## Brief
Once the line containing "s.host with farRing" is found in the entries below, restate it and each following line word for word, stopping after the line containing "if members old = members new then x".

## Records for the task
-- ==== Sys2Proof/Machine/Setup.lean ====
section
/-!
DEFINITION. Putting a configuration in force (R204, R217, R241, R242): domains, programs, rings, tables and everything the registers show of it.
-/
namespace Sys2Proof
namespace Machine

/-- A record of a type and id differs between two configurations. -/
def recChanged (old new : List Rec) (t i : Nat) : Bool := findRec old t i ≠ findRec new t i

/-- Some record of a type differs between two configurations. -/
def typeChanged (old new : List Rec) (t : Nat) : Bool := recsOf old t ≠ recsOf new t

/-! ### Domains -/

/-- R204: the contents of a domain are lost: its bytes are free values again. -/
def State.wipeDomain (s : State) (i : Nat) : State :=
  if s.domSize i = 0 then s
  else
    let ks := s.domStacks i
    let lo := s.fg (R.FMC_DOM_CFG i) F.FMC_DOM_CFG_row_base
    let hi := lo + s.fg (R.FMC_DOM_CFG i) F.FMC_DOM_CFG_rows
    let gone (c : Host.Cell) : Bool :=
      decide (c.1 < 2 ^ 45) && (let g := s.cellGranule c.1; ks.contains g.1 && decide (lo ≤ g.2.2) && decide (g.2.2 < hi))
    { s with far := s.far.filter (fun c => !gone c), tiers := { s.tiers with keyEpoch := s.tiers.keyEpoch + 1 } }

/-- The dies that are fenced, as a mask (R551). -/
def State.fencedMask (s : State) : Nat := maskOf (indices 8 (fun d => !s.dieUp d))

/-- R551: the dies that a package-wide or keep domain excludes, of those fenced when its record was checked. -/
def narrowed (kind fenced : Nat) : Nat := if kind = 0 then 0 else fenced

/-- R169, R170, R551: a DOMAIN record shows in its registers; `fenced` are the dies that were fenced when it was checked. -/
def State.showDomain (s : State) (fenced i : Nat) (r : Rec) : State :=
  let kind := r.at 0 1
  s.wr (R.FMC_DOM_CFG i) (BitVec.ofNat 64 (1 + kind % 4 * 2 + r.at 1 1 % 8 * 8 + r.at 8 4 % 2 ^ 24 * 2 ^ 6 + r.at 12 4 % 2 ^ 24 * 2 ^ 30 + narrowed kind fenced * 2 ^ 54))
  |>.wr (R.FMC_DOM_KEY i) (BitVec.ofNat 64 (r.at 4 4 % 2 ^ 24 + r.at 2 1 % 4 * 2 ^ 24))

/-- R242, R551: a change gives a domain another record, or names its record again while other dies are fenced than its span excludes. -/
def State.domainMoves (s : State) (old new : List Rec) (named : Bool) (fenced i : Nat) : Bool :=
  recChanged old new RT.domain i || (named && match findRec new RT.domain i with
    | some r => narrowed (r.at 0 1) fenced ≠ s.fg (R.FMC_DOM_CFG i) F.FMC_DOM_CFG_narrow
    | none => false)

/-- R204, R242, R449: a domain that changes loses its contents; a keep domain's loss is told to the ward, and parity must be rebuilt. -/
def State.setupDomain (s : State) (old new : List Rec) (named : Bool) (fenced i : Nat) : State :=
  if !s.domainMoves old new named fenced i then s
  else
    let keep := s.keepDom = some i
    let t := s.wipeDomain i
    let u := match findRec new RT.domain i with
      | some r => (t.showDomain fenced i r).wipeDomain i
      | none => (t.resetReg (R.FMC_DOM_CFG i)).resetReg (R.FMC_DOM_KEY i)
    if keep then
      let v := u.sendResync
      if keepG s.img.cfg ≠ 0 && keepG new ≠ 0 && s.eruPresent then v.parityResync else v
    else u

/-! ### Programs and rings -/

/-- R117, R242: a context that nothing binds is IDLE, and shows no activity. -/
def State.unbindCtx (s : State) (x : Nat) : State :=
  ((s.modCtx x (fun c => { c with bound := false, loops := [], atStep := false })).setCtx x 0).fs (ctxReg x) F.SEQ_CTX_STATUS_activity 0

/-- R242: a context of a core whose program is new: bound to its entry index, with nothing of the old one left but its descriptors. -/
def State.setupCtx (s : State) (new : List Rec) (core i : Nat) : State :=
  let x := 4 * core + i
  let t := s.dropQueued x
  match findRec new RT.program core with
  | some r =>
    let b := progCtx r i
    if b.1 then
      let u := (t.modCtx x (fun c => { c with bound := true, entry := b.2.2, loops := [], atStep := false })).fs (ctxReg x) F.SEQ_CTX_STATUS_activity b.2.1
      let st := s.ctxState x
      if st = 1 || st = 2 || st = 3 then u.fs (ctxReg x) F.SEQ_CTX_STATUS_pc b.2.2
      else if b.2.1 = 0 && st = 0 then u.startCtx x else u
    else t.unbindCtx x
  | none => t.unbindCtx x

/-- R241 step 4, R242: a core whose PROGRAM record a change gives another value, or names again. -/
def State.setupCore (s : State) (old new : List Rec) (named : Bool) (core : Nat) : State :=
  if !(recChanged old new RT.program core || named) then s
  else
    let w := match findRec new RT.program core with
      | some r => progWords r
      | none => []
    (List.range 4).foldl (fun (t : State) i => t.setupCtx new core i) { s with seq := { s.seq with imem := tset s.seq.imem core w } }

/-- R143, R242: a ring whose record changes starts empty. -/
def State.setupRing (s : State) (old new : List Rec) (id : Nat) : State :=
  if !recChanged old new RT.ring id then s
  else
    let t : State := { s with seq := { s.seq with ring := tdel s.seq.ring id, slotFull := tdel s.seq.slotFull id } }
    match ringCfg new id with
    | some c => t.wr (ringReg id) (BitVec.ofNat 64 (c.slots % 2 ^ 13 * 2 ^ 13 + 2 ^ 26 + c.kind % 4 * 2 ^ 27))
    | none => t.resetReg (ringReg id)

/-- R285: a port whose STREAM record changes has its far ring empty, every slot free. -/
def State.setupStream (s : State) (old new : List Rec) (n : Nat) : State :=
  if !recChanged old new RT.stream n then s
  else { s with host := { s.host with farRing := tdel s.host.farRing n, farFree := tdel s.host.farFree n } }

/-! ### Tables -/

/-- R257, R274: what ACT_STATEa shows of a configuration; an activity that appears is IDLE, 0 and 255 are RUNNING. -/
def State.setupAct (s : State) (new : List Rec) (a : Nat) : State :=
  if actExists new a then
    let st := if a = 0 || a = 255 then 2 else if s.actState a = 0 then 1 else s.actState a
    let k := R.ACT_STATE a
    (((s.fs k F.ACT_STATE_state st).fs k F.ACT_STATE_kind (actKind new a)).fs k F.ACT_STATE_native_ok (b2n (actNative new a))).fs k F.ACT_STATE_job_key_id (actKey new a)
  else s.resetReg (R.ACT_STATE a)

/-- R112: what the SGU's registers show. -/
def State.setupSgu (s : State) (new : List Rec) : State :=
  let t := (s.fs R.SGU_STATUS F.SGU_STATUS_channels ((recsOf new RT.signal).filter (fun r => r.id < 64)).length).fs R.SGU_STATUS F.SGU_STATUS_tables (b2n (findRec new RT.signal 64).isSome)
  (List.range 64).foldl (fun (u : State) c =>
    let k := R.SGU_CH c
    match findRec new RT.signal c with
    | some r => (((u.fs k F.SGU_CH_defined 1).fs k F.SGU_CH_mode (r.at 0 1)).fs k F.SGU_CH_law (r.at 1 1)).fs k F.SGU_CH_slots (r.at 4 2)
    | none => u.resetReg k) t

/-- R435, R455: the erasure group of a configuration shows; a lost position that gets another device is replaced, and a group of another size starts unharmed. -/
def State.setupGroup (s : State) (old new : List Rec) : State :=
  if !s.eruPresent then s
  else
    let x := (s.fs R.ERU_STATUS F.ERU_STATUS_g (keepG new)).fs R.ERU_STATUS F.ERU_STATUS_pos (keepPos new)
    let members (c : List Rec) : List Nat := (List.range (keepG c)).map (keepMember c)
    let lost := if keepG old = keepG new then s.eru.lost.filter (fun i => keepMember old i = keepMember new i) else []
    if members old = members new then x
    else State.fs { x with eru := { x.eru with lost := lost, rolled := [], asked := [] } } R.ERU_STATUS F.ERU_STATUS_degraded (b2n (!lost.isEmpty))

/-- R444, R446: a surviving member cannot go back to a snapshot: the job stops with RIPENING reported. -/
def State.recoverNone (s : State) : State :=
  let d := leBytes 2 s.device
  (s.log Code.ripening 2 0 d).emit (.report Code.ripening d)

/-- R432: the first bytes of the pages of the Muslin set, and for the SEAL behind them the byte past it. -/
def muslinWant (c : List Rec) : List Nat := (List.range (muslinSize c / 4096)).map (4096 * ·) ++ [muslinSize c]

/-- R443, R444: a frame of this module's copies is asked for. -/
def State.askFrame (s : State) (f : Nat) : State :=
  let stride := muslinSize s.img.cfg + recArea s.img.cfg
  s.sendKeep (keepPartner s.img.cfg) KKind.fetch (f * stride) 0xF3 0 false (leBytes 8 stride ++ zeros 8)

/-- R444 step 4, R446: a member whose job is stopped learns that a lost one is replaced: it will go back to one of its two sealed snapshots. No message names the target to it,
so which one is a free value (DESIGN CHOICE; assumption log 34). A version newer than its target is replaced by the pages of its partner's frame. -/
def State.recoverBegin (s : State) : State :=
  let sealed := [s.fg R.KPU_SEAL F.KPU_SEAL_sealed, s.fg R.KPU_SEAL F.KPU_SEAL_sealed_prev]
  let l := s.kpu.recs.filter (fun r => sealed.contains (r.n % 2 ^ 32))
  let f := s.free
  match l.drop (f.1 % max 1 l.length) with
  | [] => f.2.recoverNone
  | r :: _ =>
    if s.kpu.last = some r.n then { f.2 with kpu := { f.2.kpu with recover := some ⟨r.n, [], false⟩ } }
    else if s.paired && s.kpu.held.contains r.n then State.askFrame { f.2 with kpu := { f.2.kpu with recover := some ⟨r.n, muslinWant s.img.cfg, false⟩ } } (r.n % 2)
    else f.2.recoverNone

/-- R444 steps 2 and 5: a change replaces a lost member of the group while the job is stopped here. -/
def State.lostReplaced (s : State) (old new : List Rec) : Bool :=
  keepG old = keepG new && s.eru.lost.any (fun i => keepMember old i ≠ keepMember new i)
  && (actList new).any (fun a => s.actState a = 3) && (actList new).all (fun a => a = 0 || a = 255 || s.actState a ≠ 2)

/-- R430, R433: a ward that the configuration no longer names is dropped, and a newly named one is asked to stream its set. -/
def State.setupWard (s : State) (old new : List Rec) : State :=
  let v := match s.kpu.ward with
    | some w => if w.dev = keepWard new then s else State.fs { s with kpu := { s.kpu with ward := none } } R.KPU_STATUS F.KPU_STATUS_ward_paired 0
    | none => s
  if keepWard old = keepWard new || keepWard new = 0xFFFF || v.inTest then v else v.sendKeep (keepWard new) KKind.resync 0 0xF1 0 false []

==

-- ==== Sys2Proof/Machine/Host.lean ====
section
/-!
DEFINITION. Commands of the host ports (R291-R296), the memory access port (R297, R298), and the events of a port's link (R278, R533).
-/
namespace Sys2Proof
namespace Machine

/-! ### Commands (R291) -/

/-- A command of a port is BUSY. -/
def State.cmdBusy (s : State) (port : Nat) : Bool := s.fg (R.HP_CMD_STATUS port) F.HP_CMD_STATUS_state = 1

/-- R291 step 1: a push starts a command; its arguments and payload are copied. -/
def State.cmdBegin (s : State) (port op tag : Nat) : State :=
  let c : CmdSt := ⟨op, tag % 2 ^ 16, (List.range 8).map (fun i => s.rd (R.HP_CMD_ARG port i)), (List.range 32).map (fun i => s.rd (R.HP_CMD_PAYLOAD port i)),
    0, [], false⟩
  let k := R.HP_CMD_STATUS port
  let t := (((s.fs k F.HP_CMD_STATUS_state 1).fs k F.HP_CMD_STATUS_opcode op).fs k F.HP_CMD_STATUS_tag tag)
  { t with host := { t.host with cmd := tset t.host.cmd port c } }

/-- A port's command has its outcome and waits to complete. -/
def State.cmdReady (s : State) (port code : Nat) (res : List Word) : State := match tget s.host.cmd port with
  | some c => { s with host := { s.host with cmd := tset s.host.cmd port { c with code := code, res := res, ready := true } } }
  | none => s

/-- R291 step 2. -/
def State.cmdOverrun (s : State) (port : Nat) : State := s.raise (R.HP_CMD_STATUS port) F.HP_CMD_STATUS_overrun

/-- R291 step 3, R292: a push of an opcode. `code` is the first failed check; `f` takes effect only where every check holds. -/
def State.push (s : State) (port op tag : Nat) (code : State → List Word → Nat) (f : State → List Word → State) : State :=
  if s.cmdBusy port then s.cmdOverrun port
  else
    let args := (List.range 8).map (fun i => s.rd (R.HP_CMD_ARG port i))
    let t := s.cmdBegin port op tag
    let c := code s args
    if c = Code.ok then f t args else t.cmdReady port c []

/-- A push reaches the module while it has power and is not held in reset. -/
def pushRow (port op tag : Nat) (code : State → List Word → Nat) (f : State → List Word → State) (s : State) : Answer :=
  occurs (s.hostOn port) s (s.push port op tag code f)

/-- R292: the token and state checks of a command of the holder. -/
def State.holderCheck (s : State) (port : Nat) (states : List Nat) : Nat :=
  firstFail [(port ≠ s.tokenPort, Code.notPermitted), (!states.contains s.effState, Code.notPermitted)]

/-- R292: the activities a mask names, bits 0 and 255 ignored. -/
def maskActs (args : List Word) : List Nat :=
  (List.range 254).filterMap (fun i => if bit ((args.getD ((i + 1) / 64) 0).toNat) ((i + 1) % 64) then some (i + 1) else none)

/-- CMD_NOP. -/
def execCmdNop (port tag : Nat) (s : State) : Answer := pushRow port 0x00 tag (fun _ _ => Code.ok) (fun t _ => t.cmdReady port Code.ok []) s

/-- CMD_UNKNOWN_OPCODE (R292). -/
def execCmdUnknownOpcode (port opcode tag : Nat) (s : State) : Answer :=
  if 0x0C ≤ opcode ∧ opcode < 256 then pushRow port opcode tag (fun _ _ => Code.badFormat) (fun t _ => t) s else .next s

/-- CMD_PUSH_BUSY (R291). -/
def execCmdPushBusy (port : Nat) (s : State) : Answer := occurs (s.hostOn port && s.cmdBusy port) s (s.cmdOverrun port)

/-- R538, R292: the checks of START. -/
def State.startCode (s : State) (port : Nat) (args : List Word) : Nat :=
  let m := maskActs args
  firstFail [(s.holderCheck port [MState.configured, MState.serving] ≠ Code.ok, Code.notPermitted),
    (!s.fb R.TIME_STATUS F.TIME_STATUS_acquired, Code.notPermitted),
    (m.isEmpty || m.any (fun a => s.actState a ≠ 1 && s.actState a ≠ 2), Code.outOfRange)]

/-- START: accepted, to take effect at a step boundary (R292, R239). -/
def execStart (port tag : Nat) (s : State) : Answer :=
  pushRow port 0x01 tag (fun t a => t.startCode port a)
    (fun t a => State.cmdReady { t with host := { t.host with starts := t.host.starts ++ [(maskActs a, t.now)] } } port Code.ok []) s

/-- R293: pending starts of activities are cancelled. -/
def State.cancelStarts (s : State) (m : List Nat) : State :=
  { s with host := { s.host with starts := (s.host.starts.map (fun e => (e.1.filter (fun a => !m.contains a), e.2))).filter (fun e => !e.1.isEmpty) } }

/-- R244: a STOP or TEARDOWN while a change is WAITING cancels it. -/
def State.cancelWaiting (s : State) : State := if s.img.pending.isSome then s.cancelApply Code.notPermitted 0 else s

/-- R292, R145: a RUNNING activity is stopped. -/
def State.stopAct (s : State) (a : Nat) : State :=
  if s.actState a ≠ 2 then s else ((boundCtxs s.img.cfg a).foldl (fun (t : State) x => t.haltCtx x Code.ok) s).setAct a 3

## Finished task
  else { s with host := { s.host with farRing := tdel s.host.farRing n, farFree := tdel s.host.farFree n } }

/-! ### Tables -/

/-- R257, R274: what ACT_STATEa shows of a configuration; an activity that appears is IDLE, 0 and 255 are RUNNING. -/
def State.setupAct (s : State) (new : List Rec) (a : Nat) : State :=
  if actExists new a then
    let st := if a = 0 || a = 255 then 2 else if s.actState a = 0 then 1 else s.actState a
    let k := R.ACT_STATE a
    (((s.fs k F.ACT_STATE_state st).fs k F.ACT_STATE_kind (actKind new a)).fs k F.ACT_STATE_native_ok (b2n (actNative new a))).fs k F.ACT_STATE_job_key_id (actKey new a)
  else s.resetReg (R.ACT_STATE a)

/-- R112: what the SGU's registers show. -/
def State.setupSgu (s : State) (new : List Rec) : State :=
  let t := (s.fs R.SGU_STATUS F.SGU_STATUS_channels ((recsOf new RT.signal).filter (fun r => r.id < 64)).length).fs R.SGU_STATUS F.SGU_STATUS_tables (b2n (findRec new RT.signal 64).isSome)
  (List.range 64).foldl (fun (u : State) c =>
    let k := R.SGU_CH c
    match findRec new RT.signal c with
    | some r => (((u.fs k F.SGU_CH_defined 1).fs k F.SGU_CH_mode (r.at 0 1)).fs k F.SGU_CH_law (r.at 1 1)).fs k F.SGU_CH_slots (r.at 4 2)
    | none => u.resetReg k) t

/-- R435, R455: the erasure group of a configuration shows; a lost position that gets another device is replaced, and a group of another size starts unharmed. -/
def State.setupGroup (s : State) (old new : List Rec) : State :=
  if !s.eruPresent then s
  else
    let x := (s.fs R.ERU_STATUS F.ERU_STATUS_g (keepG new)).fs R.ERU_STATUS F.ERU_STATUS_pos (keepPos new)
    let members (c : List Rec) : List Nat := (List.range (keepG c)).map (keepMember c)
    let lost := if keepG old = keepG new then s.eru.lost.filter (fun i => keepMember old i = keepMember new i) else []
    if members old = members new then x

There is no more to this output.